Dr. Pedro Alonso is Head of the Center for International Health at the Hospital Clinic of the University of Barcelona and Director of Centro de Investigaçao em Saude Manhiça, Mozambique. He serves as Principal Investigator of the RTS,S/AS02A malaria vaccine clinical trial in Mozambique. Dr. Alonso was previously a medical epidemiologist for both the Spanish Council for Scientific Research at the Institute of Parasitology “López Neyra,” and for the U.K. Medical Research Council. After receiving his degree in medicine from the Universidad Autónoma de Madrid in 1984, he went on to earn his M.S. in Epidemiology and Control of Communicable Diseases from the London School of Hygiene and Tropical Medicine. More recently, he completed his Ph.D. from the University of Barcelona. Dr. Alonso’s research relating to malaria has been published in the medical journals Lancet, the Journal of Infectious Diseases, and Tropical Medicine and International Health.

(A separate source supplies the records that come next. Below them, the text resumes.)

/-- R157: a media acknowledgement ends the hold. -/
theorem run_mediaAcknowledgement_switched {e : EntryNo} {t : Handover} (ht : s.openTxn n = some (e, t))
    (hp : (s.entry e).parityBad = false) (hs : t.phase = .switched) (hu : s.TablesRead) (h : Head) :
    mediaAcknowledgement n h s = .ok () (s.holdEnded e t (some h) 1) := by
  unfold mediaAcknowledgement
  rw [run_bind, run_slotEntry_open ht hp]
  exact (run_if_pos hs ..).trans (run_endHold hu .acked (some h))

theorem run_takeMediaHead_other {v : Byte} (hr : s.readable n) (hv : v.toNat ≠ headCode (s.ctx n).serving) :
    takeMediaHead n x v s = refuse x.initiator s := by
  unfold takeMediaHead
  rw [run_bind, run_contextSound hr.1 hr.2]
  exact run_if_neg hv ..

theorem run_takeMediaHead_outside {v : Byte} (hr : s.readable n) (hv : v.toNat = headCode (s.ctx n).serving)
    (hc : (s.ctx n).state.inCall = false) : takeMediaHead n x v s = .ok () (s.answered x.initiator (.done [])) := by
  unfold takeMediaHead
  rw [run_bind, run_contextSound hr.1 hr.2]
  refine (run_if_pos hv ..).trans ?_
  cases (s.ctx n).serving with
  | none => rfl
  | some h => exact run_if_neg (by simp [hc]) ..

theorem run_takeMediaHead_inCall {v : Byte} {h : Head} (hr : s.readable n) (hv : v.toNat = h.val)
    (hh : (s.ctx n).serving = some h) (hc : (s.ctx n).state.inCall = true) (ht : mediaAcknowledgement n h s = .ok () t) :
    takeMediaHead n x v s = .ok () (t.answered x.initiator (.done [])) := by
  unfold takeMediaHead
  rw [run_bind, run_contextSound hr.1 hr.2]
  refine (run_if_pos (p := v.toNat = headCode (s.ctx n).serving) (by rw [hv, hh]; rfl) ..).trans ?_
  rw [hh]
  refine (run_if_pos hc ..).trans ?_
  rw [run_bind, ht]
  rfl

/-- Settles O28, by the serving head and the state of the call. -/
theorem mediaHeadWriteIsJudged : Obligations.MediaHeadWriteIsJudged := by
  intro s c x n v hn hr hv hw k
  have hi : x.initiator = .cp := hn.2.2.2.2.1
  have port := State.takeAtPort_cp hi s
  have media : sortHandsetWrite n x (s.takeAtPort x) = takeMediaHead n x v (s.takeAtPort x) := by
    have bytes : (s.takeAtPort x).recordBytes x n = s.recordBytes x n := by simp [State.recordBytes]
    exact run_sortHandsetWrite_media (by rw [bytes]; exact hv) (by rw [bytes]; exact hw)
  rw [port] at media
  have runs {t : State} (ht : takeMediaHead n x v (s.withCp { s.cpPort with outstanding := some x }) = .ok () t) :
      exec c s = s.ends t := exec_writesRecord hn (by rw [port, media]; exact ht)
  refine ⟨fun hne => runs ?_, fun he hc => runs ?_, fun h hh he => ⟨fun hc ht => runs ?_, fun hc e t ht hp =>
    ⟨fun hs => runs ?_, fun hs hu => runs ?_⟩⟩⟩
  · rw [run_takeMediaHead_other (by exact hr) (by exact hne), hi]
    rfl
  · rw [run_takeMediaHead_outside (by exact hr) (by exact he) (by exact hc), hi]
    rfl
  · have up : k.state.inCall = true := (by decide : ∀ st ∈ [HandsetState.active, .pinned], st.inCall = true) _ hc
    rw [run_takeMediaHead_inCall (by exact hr) he (by exact hh) (by exact up) (run_mediaAcknowledgement_free (by exact ht) h), hi]
    rfl
  · have up : k.state.inCall = true := by rw [hc]; rfl
    rw [run_takeMediaHead_inCall (by exact hr) he (by exact hh) (by exact up)
      (run_mediaAcknowledgement_unswitched (by exact ht) (by exact hp) hs h), hi]
    rfl
  · have up : k.state.inCall = true := by rw [hc]; rfl
    have tables : (s.withCp { s.cpPort with outstanding := some x }).TablesRead := ⟨hu.pools, hu.entries⟩
    rw [run_takeMediaHead_inCall (by exact hr) he (by exact hh) (by exact up)
      (run_mediaAcknowledgement_switched (by exact ht) (by exact hp) hs tables h), hi, holdEnded_withCp]
    rfl

end Sys2Proof.Machine
end

section
/-! SUPPORT. Composed reads of handset records, and the reads and writes of head records. -/

namespace Sys2Proof.Machine

variable {s t : State} {c : Instr} {x : Transaction} {h : Head}

/-! ### Composed reads (R23, R25) -/

theorem run_allSound {l : List Slot} (hl : ∀ n ∈ l, s.readable n) : allSound x l s = .ok true s := by
  induction l with
  | nil => rfl
  | cons n rest ih =>
    have sound := hl n (List.mem_cons_self ..)
    unfold allSound
    rw [run_bind, run_contextSound sound.1 sound.2]
    exact ih fun m hm => hl m (List.mem_cons_of_mem _ hm)

/-- The checks of the readings that cover a provisioned beat, one record after the other. -/
def State.checksOf (f : Slot → Reading) (s : State) (l : List Slot) : State :=
  l.foldl (fun u n => if (f n).beats = [] then u else u.checked (f n)) s

theorem run_checksOf (f : Slot → Reading) (l : List Slot) (s : State) :
    forEach ((l.map f).filter fun r => !r.beats.isEmpty) checkReading s = .ok () (s.checksOf f l) := by
  induction l generalizing s with
  | nil => rfl
  | cons n rest ih =>
    unfold State.checksOf
    rw [List.map_cons, List.foldl_cons]
    by_cases hb : (f n).beats = []
    · rw [List.filter_cons_of_neg (by simp [hb]), if_pos hb]
      exact ih s
    · rw [List.filter_cons_of_pos (by simp [hb]), if_neg hb]
      show (checkReading (f n) >>= fun _ => forEach ((rest.map f).filter fun r => !r.beats.isEmpty) checkReading) s = _
      rw [run_checkReading_bind]
      exact ih _

theorem checksOf_withCp (f : Slot → Reading) (l : List Slot) (s : State) (p : Port) :
    (s.withCp p).checksOf f l = (s.checksOf f l).withCp p := by
  induction l generalizing s with
  | nil => rfl
  | cons n rest ih =>
    unfold State.checksOf
    rw [List.foldl_cons, List.foldl_cons]
    by_cases hb : (f n).beats = []
    · rw [if_pos hb, if_pos hb]
      exact ih s
    · rw [if_neg hb, if_neg hb, checked_withCp]
      exact ih _

/-- The reading of a slot among the readings of several. -/
theorem find?_reading {f : Slot → Reading} (hf : ∀ n, (f n).slot = n) {l : List Slot} {n : Slot} (hn : n ∈ l) :
    (l.map f).find? (fun r => r.slot == n) = some (f n) := by
  induction l with
  | nil => cases hn
  | cons m rest ih =>
    rw [List.map_cons]
    by_cases hm : m = n
    · subst hm
      exact List.find?_cons_of_pos (by simp [hf])
    · rw [List.find?_cons_of_neg (by simpa [hf] using hm)]
      exact ih ((List.mem_cons.mp hn).resolve_left fun h => hm h.symm)

/-- The reading of one record by a CP read. -/
def State.cpReadingOf (s : State) (beats : List (Slot × Nat)) (n : Slot) : Reading :=
  cpReading n (s.recordImage n) ((beats.filter fun p => p.1 == n && decide (p.2 < 4)).map Prod.snd)

theorem State.cpReadings_eq (s : State) (beats : List (Slot × Nat)) :
    s.cpReadings beats = ((beats.map Prod.fst).dedup).map (s.cpReadingOf beats) := rfl

/-- R23: the data of a CP read, beat by beat. -/
theorem State.composed_eq (s u : State) (beats : List (Slot × Nat)) : u.composed (s.cpReadings beats) beats =
    beats.map fun p => if p.2 < 4 then correctedBeat (s.recordImage p.1) p.2
      else if p.2 < 7 then beatAt (u.ctx p.1).liveBytes (8 * (p.2 - 4)) else beatAt (s.recordImage p.1) 56 := by
  refine List.map_congr_left fun p hp => ?_
  rw [State.cpReadings_eq, find?_reading (fun _ => rfl) (List.mem_dedup.mpr (List.mem_map_of_mem hp))]
  rfl

/-- R25: what makes a CP read DONE_POISONED. -/
theorem State.cpReadings_poisoned (s : State) (beats : List (Slot × Nat)) :
    ((s.cpReadings beats).any fun r => r.marked || r.bad) = true ↔
      ∃ n ∈ (beats.map Prod.fst).dedup, byteAt (s.recordImage n) 60 ≠ 0 ∨
        ∃ b ∈ (beats.filter fun p => p.1 == n && decide (p.2 < 4)).map Prod.snd,
          beatClass (s.recordImage n) b = .uncorrectable := by
  rw [State.cpReadings_eq, List.any_map, List.any_eq_true]
  refine exists_congr fun n => and_congr_right fun _ => ?_
  rw [Function.comp_apply, Bool.or_eq_true, Reading.bad_iff_spoilt, Reading.marked_eq, bne_iff_ne]
  rfl

/-- R23, R25: the answer of a CP read, once its checks are done. -/
def State.readAs (s : State) (x : Transaction) (u : State) : State :=
  u.answered .cp (
    let data := (s.handsetBeats x).map fun p => if p.2 < 4 then correctedBeat (s.recordImage p.1) p.2
      else if p.2 < 7 then beatAt (u.ctx p.1).liveBytes (8 * (p.2 - 4)) else beatAt (s.recordImage p.1) 56
    if (s.cpReadings (s.handsetBeats x)).any fun r => r.marked || r.bad then .donePoisoned data else .done data)

theorem State.recordsRead_eq (s : State) (x : Transaction) : s.recordsRead x =
    s.readAs x (s.checksOf (s.cpReadingOf (s.handsetBeats x)) ((s.handsetBeats x).map Prod.fst).dedup) := by
  unfold State.recordsRead State.readAs
  exact congrArg (State.answered _ .cp) (if_congr (s.cpReadings_poisoned _).symm rfl rfl)

/-- R23, R25: a CP read of handset records whose contexts are sound. -/
theorem run_takeHandsetRead (hi : x.initiator = .cp) (hs : ∀ p ∈ s.handsetBeats x, s.readable p.1) :
    takeHandsetRead x s = .ok () (s.recordsRead x) := by
  have sound : ∀ n ∈ ((s.handsetBeats x).map Prod.fst).dedup, s.readable n := by
    intro n hn
    obtain ⟨p, hp, rfl⟩ := List.mem_map.mp (List.mem_dedup.mp hn)
    exact hs p hp
  have checks := run_checksOf (s.cpReadingOf (s.handsetBeats x)) ((s.handsetBeats x).map Prod.fst).dedup s
  rw [← State.cpReadings_eq] at checks
  unfold takeHandsetRead
  rw [run_get_bind, run_bind, run_allSound sound]
  show (forEach ((s.cpReadings (s.handsetBeats x)).filter fun r => !r.beats.isEmpty) checkReading >>= fun _ => _) s = _
  rw [run_bind, checks, hi, State.recordsRead_eq]
  unfold State.readAs
  rw [← State.composed_eq]
  rfl

theorem recordsRead_withCp (s : State) (p : Port) (x : Transaction) : (s.withCp p).recordsRead x = s.recordsRead x := by
  have checks : State.checksOf (s.cpReadingOf (s.handsetBeats x)) (s.withCp p) ((s.handsetBeats x).map Prod.fst).dedup =
    (s.checksOf (s.cpReadingOf (s.handsetBeats x)) ((s.handsetBeats x).map Prod.fst).dedup).withCp p := checksOf_withCp ..
  rw [State.recordsRead_eq, State.recordsRead_eq]
  exact (congrArg (State.readAs s x) checks :)

/-- Settles O22. -/
theorem handsetReadIsComposed : Obligations.HandsetReadIsComposed := by
  intro s c x hc ho hr hread hi hsound
  have on : s.OnHandsets c x := ⟨hc, ho, hr, hi⟩
  refine on.exec ?_
  unfold takeHandsetRecord
  rw [if_pos hread, State.takeAtPort_cp hi, ← recordsRead_withCp s { s.cpPort with outstanding := some x }]
  exact run_takeHandsetRead hi hsound

/-! ### Head records (R26, R36) -/

/-- R22: a CP transaction that lies in the Head Record Array. -/
theorem exec_onHeads (hc : s.carries c x) (ho : s.op = .running) (hr : classify s.map x = some .headArray)
    (hi : x.initiator = .cp) (ht : takeHeadRecord x (s.takeAtPort x) = .ok () t) : exec c s = s.ends t := by
  obtain ⟨hx, hwf, hout, hw⟩ := hc
  refine exec_taken hx hwf hout ?_
  rw [run_takeTransaction_running hw (by simpa using ho) (by simpa using hr)]
  exact (run_onlyFor hi _).trans ht

/-- R26: a CP read of head records whose Channel Pools read without fault. -/
theorem run_takeHeadRead (hp : ∀ h, (s.head h).poolParityBad = false) :
    takeHeadRead x s = .ok () (s.answered x.initiator (.done (s.headData x))) := by
  unfold takeHeadRead
  rw [run_get_bind, run_bind, run_forEach fun h _ => run_usePool (hp h)]
  rfl

/-- R26: the beat of a head record among the beats of a read. -/
theorem getElem?_headData {i b : Nat} (hi : i < x.beatCount) (ha : x.addr.toNat + 8 * i = s.headAddr h + 8 * b)
    (hb : b < 4) : (s.headData x)[i]? = some (s.headBeat h b) := by
  have place : x.addr.toNat + 8 * i - s.headAddr 0 = 32 * h.val + 8 * b := by
    rw [ha]
    unfold State.headAddr
    show _ + 32 * h.val + 8 * b - (_ + 32 * 0) = _
    omega
  have number : (32 * h.val + 8 * b) / 32 = h.val := by omega
  have offset : (32 * h.val + 8 * b) % 32 / 8 = b := by omega
  unfold State.headData recordOffsets beatAddrs
  rw [List.getElem?_map, List.getElem?_map, List.getElem?_map, List.getElem?_range hi]
  dsimp only [Option.map_some]
  rw [place, number, offset, toHead?_val]

theorem exec_writesHead (hw : s.writesHead c x h) (ht : sortHeadWrite h x (s.takeAtPort x) = .ok () t) :
    exec c s = s.ends t := by
  obtain ⟨hc, ho, hr, hread, hi, hn⟩ := hw
  refine exec_onHeads hc ho hr hi ?_
  unfold takeHeadRecord
  rw [if_neg (by simp [hread])]
  unfold takeHeadWrite
  rw [run_get_bind, takeAtPort_headAddr, hn]
  dsimp only
  rw [toHead?_val]
  exact ht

Kojo Koram, MB, ChB, Ph.D.

Dr. Koram is the Head of the Epidemiology Unit at the Noguchi Memorial Institute for Medical Research, University of Ghana, in Accra, where he is also a Senior Research Fellow and Lecturer in Epidemiology. In addition, he serves on the Scientific Advisory Panel of the African Malaria Network Trust (AMANET), and on the Editorial Board of the Ghana Medical Journal.

Previously, Dr. Koram was a Scientific Officer in Epidemiology at the MRC Laboratories in The Gambia. He served as a Medical Officer and District Medical Officer in Bakwa, Ghana, and as House Officer at the Korle-Bu Teaching Hospital in Accra. Dr. Koram was also a Member of the Coordinating Committee of the African Malaria Vaccine Testing Network (AMVTN) from its inception till its evolution into AMANET. He helped to conduct several of AMVTN's courses on vaccine trials and health research ethics. Dr. Koram earned his medical degree at the University of Ghana Medical School in Accra, his Masters of Public Health and Tropical Medicine at Tulane University, in New Orleans, Louisiana, and his Ph.D. in Epidemiology at the London School of Hygiene and Tropical Medicine in London.